Christian Nolet
About Christian Nolet
Independent director of Jasper Therapeutics since 2021; Age 68; Class III director with current term expiring at the 2027 annual meeting. Former audit partner (EY 2001–2019; previously PwC 1991–2001), retired CPA (CA), and recognized “audit committee financial expert.” He is independent under Nasdaq rules and brings >40 years of audit and life sciences governance experience.
Past Roles
| Organization | Role | Tenure | Committees/Impact |
|---|---|---|---|
| Ernst & Young LLP (EY) | Audit Partner; Leader, West EY Life Sciences Industry Group | 2001–2019 | Led sector practice; senior audit leadership for life sciences clients |
| PricewaterhouseCoopers LLP | Partner | 1991–2001 | Audit partner roles |
| California Life Sciences (industry association) | Executive Committee; Finance Committee Chair | 2000–Feb 2024 | Long-serving governance and finance leadership in industry association |
| Biotechnology Innovation Organization (BIO) | Finance & Investment Committee; Emerging Companies Section | Not specified | Policy/industry engagement roles |
External Roles
| Company | Role | Public/Private | Tenure |
|---|---|---|---|
| ArriVent Biopharma, Inc. (AVBP) | Director | Public | Since Sep 2023 (current) |
| Revance Therapeutics, Inc. (RVNC) | Director | Public | Jul 2019–Feb 2025 (to acquisition) |
| PolarityTE, Inc. (PTE) | Director | Public | Apr 2020–Jan 2023 |
| Ambrx Biopharma Inc. (AMAM) | Director | Public | Jan 2021–Nov 2021 |
| Viela Bio, Inc. (VIE) | Director | Public | Aug 2019–Mar 2021 (to acquisition) |
Board Governance
- Independence: Determined independent by the Board under SEC/Nasdaq rules; Jasper board is majority independent.

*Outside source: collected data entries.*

-- ==== Sys2Proof/Machine/Admit.lean ====
section
/-! DEFINITION. Admission (R444–R447), replication (R448–R453), deep queues (R454–R459), the hold and flush of a port that is down
(R460–R463) and the reclaim sweep (R438). -/

namespace Sys2Proof.Machine

/-- A frame received over Ford stops registering once its list is read and each of its targets is queued or refused (R270). -/
def State.settleReg (s : State) (h : Half) (id : Nat) : State :=
  let b := s.buf.get h
  if (b.copies.any fun c => c.chain = id) || (b.walks.any fun w => w.chain = id) then s
  else { s with conf := s.conf.upd h fun x => { x with registered := tdel x.registered id } }

/-! ### Admission of one copy (R445) -/

/-- A copy is refused under port counter `k`, and its hold ends (R445, R451). -/
def State.refuse (s : State) (h : Half) (c : Copy) (k : Nat) : State := (s.bumpPort h (c.q / 16) k).release h c.chain

/-- The cells of a copy: those of its frame and of its output descriptor (R445). -/
def State.copyCells (s : State) (h : Half) (c : Copy) : Nat := (s.chain h c.chain).size

/-- The threshold test passes (R445, R446). -/
def State.underThreshold (s : State) (h : Half) (q depth c : Nat) : Bool :=
  let cfg := s.qcfg h q
  decide (depth + c ≤ fld cfg 16 16) || decide (depth + c ≤ alphaTimes (fld cfg 12 4) (s.poolFree h (fld cfg 10 2)))

/-- The copy goes to the spilled part (R455). -/
def State.goesDeep (s : State) (h : Half) (c : Copy) : Bool :=
  bit (s.qcfg h c.q) 8 &&
    (!(s.spill h c.q).isEmpty || !s.underThreshold h c.q (depthOf (s.queue h c.q)) (s.copyCells h c))

/-- The blocks of a spilled copy of `c` cells (R454). -/
def spillBlocksFor (c : Nat) : Nat := (64 + 128 * c + 511) / 512

/-- SPILL_SIZE (R466). -/
def State.spillSize (s : State) (h : Half) : Nat := s.rfld (bBuffer h) R.buffer_SPILL_SIZE 0 32

/-- Bytes that the half has sent to its spill region in the last microsecond (R456). -/
def State.spillRecent (s : State) (h : Half) : List (Nat × Nat) := (s.buf.get h).spillRate.filter fun e => s.ticks < e.1 + usTicks

/-- The spill rate limit in bytes per microsecond (R456). -/
abbrev spillLimit : Nat := 1000000

/-- The spilled part refuses a copy of `c` cells (R456). -/
def State.spillRefuses (s : State) (h : Half) (q c : Nat) : Bool :=
  let n := spillBlocksFor c
  decide (64 * fld (s.qcfg h q) 48 16 < spillBlocks (s.spill h q) + n) ||
  decide (s.spillSize h < (s.buf.get h).blocksUsed.length + n) ||
  decide (spillLimit < (s.spillRecent h).foldl (fun m e => m + e.2) (64 + 128 * c))

/-- The first free block at or after `i`. -/
def nextBlock (used : List Nat) (size i : Nat) : Nat → Nat
  | 0 => i
  | fuel + 1 => if used.contains i then nextBlock used size ((i + 1) % size) fuel else i

/-- `n` free blocks; which ones the spec leaves open, so each search starts at a free value. -/
def pickBlocks (used : List Nat) (size seed : Nat) : Nat → List Nat
  | 0 => []
  | n + 1 =>
    let i := nextBlock used size ((Config.freeValue seed 32).toNat % size) (used.length + 1)
    i :: pickBlocks (i :: used) size (seed + 1) n

/-- The queue entry of an admitted copy; `depth` is what its ECN test uses (R447, R451, R455). -/
def State.entryOf (s : State) (h : Half) (c : Copy) (depth : Nat) : QEntry :=
  { chain := c.chain, cells := s.copyCells h c, vidEn := c.vidEn, vid := c.vid,
    ce := bit (s.qcfg h c.q) 9 && decide (fld (s.qcfg h c.q) 32 16 ≤ depth) }

/-- The counters of an admitted copy (R445, R447). -/
def State.countAdmit (s : State) (h : Half) (q : Nat) (e : QEntry) : State :=
  let s1 := s.bumpPort h (q / 16) pcAdmitted
  if e.ce then s1.bumpPort h (q / 16) pcEcn else s1

/-- A copy joins the tail of the on-chip part of its queue. -/
def State.admitOnChip (s : State) (h : Half) (c : Copy) : State :=
  let e := s.entryOf h c (depthOf (s.queue h c.q))
  (s.withSched h (c.q / 16) fun s => s.setQueue h c.q (s.queue h c.q ++ [e])).countAdmit h c.q e

/-- A copy joins the tail of the spilled part of its queue, which holds the chain until its last write is accepted (R454–R457). -/
def State.admitDeep (s : State) (h : Half) (c : Copy) : State :=
  let e := s.entryOf h c (depthOf (s.queue h c.q) + spillCells (s.spill h c.q))
  let n := spillBlocksFor e.cells
  let b := s.buf.get h
  let x : SpillEntry :=
    { frame := s.chain h c.chain, entry := e, blocks := pickBlocks b.blocksUsed (s.spillSize h) s.fresh n, writing := some c.chain }
  let s1 := (s.setSpill h c.q (s.spill h c.q ++ [x])).updBuf h fun b =>
    { b with spillRate := s.spillRecent h ++ [(s.ticks, 64 + 128 * e.cells)] }
  ({ s1 with fresh := s.fresh + n }).countAdmit h c.q e

/-- The tests of R445 in order. -/
def State.takeCopy (s : State) (h : Half) (c : Copy) : State :=
  let lp := c.q / 16
  let n := s.copyCells h c
  if (s.chain h c.chain).broken then s.refuse h c pcError
  else if ¬ s.portAccepts h lp then s.refuse h c pcDown
  else if entryStore ≤ (s.buf.get h).entryCount then (s.bump (bBuffer h) R.buffer_ENTRY_FULL).release h c.chain
  else if s.goesDeep h c then
    if s.spillRefuses h c.q n then s.refuse h c pcSpill else s.admitDeep h c
  else if ¬ s.underThreshold h c.q (depthOf (s.queue h c.q)) n then s.refuse h c pcThreshold
  else if c.mcast then s.admitOnChip h c
  else
    let p := fld (s.qcfg h c.q) 10 2
    let (s1, ok) := s.moveCharge h c.chain p
    if ok && decide (n ≤ s.poolFree h p) then s1.admitOnChip h c else s.refuse h c pcPool

/-- The BUFFER decides on the first copy that waits (R444, R445). -/
def doAdmitCopy (h : Half) (s : State) : State :=
  match (s.buf.get h).copies with
  | [] => s
  | c :: r =>
    if s.live (.buffer h) then ((s.updBuf h fun b => { b with copies := r }).takeCopy h c).settleReg h c.chain else s

/-! ### Replication (R448–R453) -/

/-- A target of a walk: its port and queue, its VID replacement, and whether it is the crossing copy (R449). -/
structure Target where
  port : Nat
  queue : Nat
  vidEn : Bool
  vid : Nat
  crossing : Bool
  deriving DecidableEq, Repr

/-- What a walk found: its targets, whether it ended at an entry that is not valid or takes no part, and whether it would read an
entry withheld for its rewrite, for which it waits (R233, R449). -/
structure Walk where
  targets : List Target
  broke : Bool
  waits : Bool
  deriving DecidableEq, Repr

/-- Entries of the REPL table (R448). -/
abbrev replEntries : Nat := 131072

/-- The target an entry gives, if any (R449, R453): `crossed` tells that the frame came over Ford, `done` that the crossing copy has
its place. -/
def targetOf (h : Half) (inPort : Nat) (crossed done : Bool) (e : Nat) : Option Target :=
  let port := bits e 56 8
  let t : Target := { port := port, queue := bits e 52 4, vidEn := e.testBit 49, vid := bits e 36 12, crossing := false }
  if egressHalf h port = h then (if e.testBit 50 ∧ port = inPort then none else some t)
  else if crossed ∨ done then none
  else some { t with crossing := true }

/-- The walk of a list from entry `i` on; `fuel` is what is left of its 1,024 entries (R449). -/
def State.walkFrom (s : State) (h : Half) (c : Chain) (done : Bool) (i : Nat) : Nat → Walk
  | 0 => ⟨[], false, false⟩
  | fuel + 1 =>
    let e := tget 0 (s.tab.get h).repl i
    if (s.tab.get h).held 9 i then ⟨[], false, true⟩
    else if ¬ e.testBit 48 ∨ ¬ s.visible h (bits e 34 2) (bits e 26 8) c.stamp.toNat then ⟨[], true, false⟩
    else
      let t := targetOf h c.inPort c.crossed done e
      let rest : Walk :=
        if e.testBit 51 then ⟨[], false, false⟩
        else s.walkFrom h c (done || t.any fun x => x.crossing) (bits e 0 17) fuel
      { rest with targets := t.toList ++ rest.targets }

/-- The walk of a list (R449). -/
def State.replWalk (s : State) (h : Half) (c : Chain) (list : Nat) : Walk :=
  if replEntries ≤ list then ⟨[], false, false⟩ else s.walkFrom h c false list 1024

- Committee assignments: Chair, Audit Committee; Chair, Compensation Committee; member of both committees. Designated “audit committee financial expert.”
- Tenure/class: Director since 2021; Class III; term through 2027 annual meeting.

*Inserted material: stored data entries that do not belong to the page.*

-- ==== Sys2Proof/Machine/Shadow.lean ====
section
/-! DEFINITION. The shadow of the configured tables (R233–R236): how the VERSION unit keeps it beside the tables, how a slot compares with
it, and how a slot is rewritten from it. -/

namespace Sys2Proof.Machine

/-- What the shadow holds of an EXACT slot (R234): no AGE and no HIT, and of a learned entry only that the slot is learned. -/
def ExEntry.shadow (e : ExEntry) : ExEntry :=
  if e.learned then { key := 0, result := 0, tid := 0, ageProf := 0, age := 0, vstate := 0, batch := 0, learned := true, hit := false, at0 := 0, noticed := false }
  else { e with age := 0, hit := false, at0 := 0, noticed := false }

/-- What the shadow holds of a meter: no tokens (R234). -/
def Meter.shadow (m : Meter) : Meter := { m with tc := 0, te := 0, last := 0 }

/-- The slots of a table that an operation has written are written to its shadow too. -/
def shadowed {α : Type} [DecidableEq α] (f : α → α) (old new sh : Tbl α) : Tbl α :=
  (tdiff old new).foldl (fun t k =>
    match tget? new k with
    | some v => tput t k (f v)
    | none => tdel t k) sh

/-- The shadow after an operation that has taken the tables and the ASSOC from `x` and `a` to `y` and `b`. -/
def Shadow.follow (sh : Shadow) (x y : TableState) (a b : AssocState) : Shadow :=
  { exact := shadowed ExEntry.shadow x.exact y.exact sh.exact
    indirection := shadowed id x.indirection y.indirection sh.indirection
    groups := shadowed id x.groups y.groups sh.groups
    members := shadowed id x.members y.members sh.members
    profiles := shadowed id x.profiles y.profiles sh.profiles
    meters := shadowed Meter.shadow x.meters y.meters sh.meters
    routes := shadowed id x.routes y.routes sh.routes
    assoc := shadowed id a.entries b.entries sh.assoc
    patterns := shadowed id x.patterns y.patterns sh.patterns
    repl := shadowed id x.repl y.repl sh.repl }

/-- `s1` follows `s` by an operation of the VERSION or the LEARN unit, which writes a table and its shadow in one (R234). -/
def State.withShadow (s s1 : State) (h : Half) : State :=
  s1.updTab h fun t => { t with shadow := t.shadow.follow (s.tab.get h) t (s.assoc.get h) (s1.assoc.get h) }

/-! ### Comparison (R235) -/

/-- The pattern at an index in a tile's copy, which a batch writes in all 16 tiles (R175). -/
def State.patternCopy (s : State) (h : Half) (_ : TileIx) (i : Nat) : Option Nat := tget? (s.tab.get h).patterns i

/-- The routes of an LPM bucket. -/
def routesIn (t : Tbl (List RouteVer)) (b : Nat) : Tbl (List RouteVer) := t.filter fun e => (routeBuckets e.1).contains b

/-- Slot `i` of target `t` (TABLE of R213) differs from its shadow; a slot whose shadow is learned may hold a learned entry or none. -/
def State.shadowDiffers (s : State) (h : Half) (t i : Nat) : Bool :=
  let x := s.tab.get h
  let y := x.shadow
  match t with
  | 0 =>
    let e := (tget? x.exact i).map ExEntry.shadow
    match tget? y.exact i with
    | some m => if m.learned then decide (e ≠ none) && decide (e ≠ some m) else decide (e ≠ some m)
    | none => e.isSome
  | 1 => decide (tget (indRst i) x.indirection i ≠ tget (indRst i) y.indirection i)
  | 2 => decide (tget Indexed.init x.groups i ≠ tget Indexed.init y.groups i)
  | 3 => decide (tget Indexed.init x.members i ≠ tget Indexed.init y.members i)
  | 4 => decide (routesIn x.routes i ≠ routesIn y.routes i)
  | 5 => decide ((tget Meter.init x.meters i).shadow ≠ (tget Meter.init y.meters i).shadow)
  | 6 => decide (tget Indexed.init x.profiles i ≠ tget Indexed.init y.profiles i)
  | 7 => decide (tget? (s.assoc.get h).entries i ≠ tget? y.assoc i)
  | 8 => (List.finRange 16).any fun c => decide (s.patternCopy h c i ≠ tget? y.patterns i)
  | _ => decide (tget 0 x.repl i ≠ tget 0 y.repl i)

/-! ### Rewriting (R233, R236) -/

/-- An EXACT slot as its shadow gives it: AGE and HIT stay, and what a learned slot held is not in the shadow. -/
def exFrom (now : Option ExEntry) (m : Option ExEntry) : Option ExEntry :=
  match m with
  | none => none
  | some m =>
    if m.learned then (match now with | some e => if e.learned then some e else none | none => none)
    else
      match now with
      | some e => some { m with age := e.age, hit := e.hit, at0 := e.at0, noticed := e.noticed }
      | none => some m

/-- A slot takes a value, or is empty. -/
def tplace {α : Type} (t : Tbl α) (i : Nat) : Option α → Tbl α
  | some v => tput t i v
  | none => tdel t i

/-- The routes of an LPM bucket take the versions that the shadow holds. -/
def routesFrom (t sh : Tbl (List RouteVer)) (b : Nat) : Tbl (List RouteVer) :=
  (routesIn sh b).foldl (fun t e => tput t e.1 e.2) (t.filter fun e => !(routeBuckets e.1).contains b)

/-- Slot `i` of target `t` is rewritten from its shadow. -/
def State.fromShadow (s : State) (h : Half) (t i : Nat) : State :=
  let y := (s.tab.get h).shadow
  match t with
  | 0 => s.updTab h fun x => { x with exact := tplace x.exact i (exFrom (tget? x.exact i) (tget? y.exact i)) }
  | 1 => s.updTab h fun x => { x with indirection := tset (indRst i) x.indirection i (tget (indRst i) y.indirection i) }
  | 2 => s.updTab h fun x => { x with groups := tset Indexed.init x.groups i (tget Indexed.init y.groups i) }
  | 3 => s.updTab h fun x => { x with members := tset Indexed.init x.members i (tget Indexed.init y.members i) }
  | 4 => s.updTab h fun x => { x with routes := routesFrom x.routes y.routes i }
  | 5 =>
    let m := s.meterOf h i
    s.setMeter h i { tget Meter.init y.meters i with tc := m.tc, te := m.te, last := m.last }
  | 6 => s.updTab h fun x => { x with profiles := tset Indexed.init x.profiles i (tget Indexed.init y.profiles i) }
  | 7 => { s with assoc := s.assoc.upd h fun a => { a with entries := tplace a.entries i (tget? y.assoc i) } }
  | 8 => s.updTab h fun x => { x with patterns := tplace x.patterns i (tget? y.patterns i) }
  | _ => s.updTab h fun x => { x with repl := tset 0 x.repl i (tget 0 y.repl i) }

end Sys2Proof.Machine
end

- Attendance: Each director attended ≥75% of Board/committee meetings in 2024; Board met 6x (plus 3 written consents); Audit 5x; Compensation 4x.
- Board structure: Non-employee Chair (Tom Wiggans); independent directors meet in executive session after regular Board meetings.
- Compensation advisor independence: Compensation Committee uses Alpine Rewards; committee determined no conflicts.
Fixed Compensation
| Component (2024) | Amount ($) |
|---|---|
| Board annual retainer (member) | $40,000 |
| Audit Committee chair fee | $15,000 |
| Compensation Committee chair fee | $10,000 |
| Total cash fees earned (disclosed) | $65,000 |
- Policy uses retainers (no meeting fees); earned quarterly in arrears.
Performance Compensation
| Equity Element (2024) | Detail |
|---|---|
| Option awards (grant-date fair value) | $161,489 |
| Outstanding options at 12/31/2024 | 20,004 shares |
| Annual grant design | Annual director stock options vest in full on first anniversary of grant date; effective Apr 19, 2024 annual grant size increased to 7,500 options (from 4,700 pre-Apr 19, 2024). |
| New director one-time grant | Effective Apr 19, 2024 increased to 15,000 options; 25% vests at 1 year, remainder monthly over 36 months. |
Director equity is time-based; no performance metrics are tied to director awards.
Other Directorships & Interlocks
- Current public company board: ArriVent Biopharma (AVBP).
- Recent public boards: Revance (RVNC), PolarityTE (PTE), Ambrx (AMAM), Viela Bio (VIE).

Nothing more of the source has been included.